-- ==== Sys2Proof/Safety.lean ====
section
/-! DEFINITION. What claims about runs are stated in: the invariants of 10_state.md R33, and runs without an error. -/

namespace Sys2Proof.Machine

/-- The error record is one a step may leave: an operand number 0 to 3 (10_state.md). -/
def ErrInfo.ok (e : ErrInfo) : Prop := e.operand ≤ 3

/-- The invariants of 10_state.md R33 on one state: memory canonical, inside MEM_SIZE and of fitting values; `pc` in
`[0, CELL_MAX]`; `rb` fits, and stays 0 on NARROW (R24); queue elements fit; the latch holds a legal record; CAPACITY is
within MEM_SIZE and 0 on NARROW (00_scope.md R6). MEM_SIZE itself has no bound (log 9). R33's last bullet, about what
changes after an error, speaks of two states and is `Obligations.OnlyQueuesChangeAfterAnError` (log 8). -/
structure State.Inv (s : State) : Prop where
  memWf       : s.mem.wf = true
  memInside   : ∀ c ∈ s.mem, c.1 < s.cfg.memSize
  memFits     : ∀ c ∈ s.mem, s.cfg.variant.fits c.2
  pcMax       : (s.pc : Int) ≤ s.cfg.variant.cellMax
  rbFits      : s.cfg.variant.fits s.rb
  rbNarrow    : s.cfg.variant = .narrow → s.rb = 0
  inqFits     : ∀ x ∈ s.inq, s.cfg.variant.fits x
  outqFits    : ∀ x ∈ s.outq, s.cfg.variant.fits x
  errOk       : ∀ e, s.err = some e → e.ok
  capMax      : s.cfg.capacity ≤ s.cfg.memSize
  capNarrow   : s.cfg.variant = .narrow → s.cfg.capacity = 0

/-- The state after `n` host steps, whatever they report. -/
def stepsFrom : Nat → State → State
  | 0, s => s
  | n + 1, s => stepsFrom n (hostStep s).1

/-- A safe run: no step of it reports an error (70_reset_and_hazards.md, 92 D4: a fault can be proved to be avoided). -/
def State.Safe (s : State) : Prop := ∀ n e, (hostStep (stepsFrom n s)).2 ≠ .error e

/-- The run comes to HALT (43_control.md R145). -/
def State.Halts (s : State) : Prop := ∃ n, (hostStep (stepsFrom n s)).2 = .halt

/-- The state after the host pushes a list of values, first one first (60_exceptions.md R188). -/
def State.feed (s : State) (xs : List Int) : State := { s with inq := s.inq ++ xs }

/-- A run fed piecewise (40_pipeline.md R95): the host runs with a step budget of `n`, and whenever WAIT is reported it
pushes the next piece and runs again. -/
def runFed (n : Nat) : List (List Int) → State → State × Status
  | [], s => run n s
  | c :: cs, s =>
    match run n s with
    | (t, .wait) => runFed n cs (t.feed c)
    | r => r

/-- The same state on the extended core (40_pipeline.md R96). -/
def State.widen (s : State) : State :=
  { s with cfg := { s.cfg with variant := .extended } }

end Sys2Proof.Machine
end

WHAT THE TASK ASKS => In exact wording, restate the lines of the data above from the first through the one holding "10_state.md R33 on", and stop after that line.

TASK RESPONSE =>
-- ==== Sys2Proof/Safety.lean ====
section
/-! DEFINITION. What claims about runs are stated in: the invariants of 10_state.md R33, and runs without an error. -/

namespace Sys2Proof.Machine

/-- The error record is one a step may leave: an operand number 0 to 3 (10_state.md). -/
def ErrInfo.ok (e : ErrInfo) : Prop := e.operand ≤ 3

/-- The invariants of 10_state.md R33 on one state: memory canonical, inside MEM_SIZE and of fitting values; `pc` in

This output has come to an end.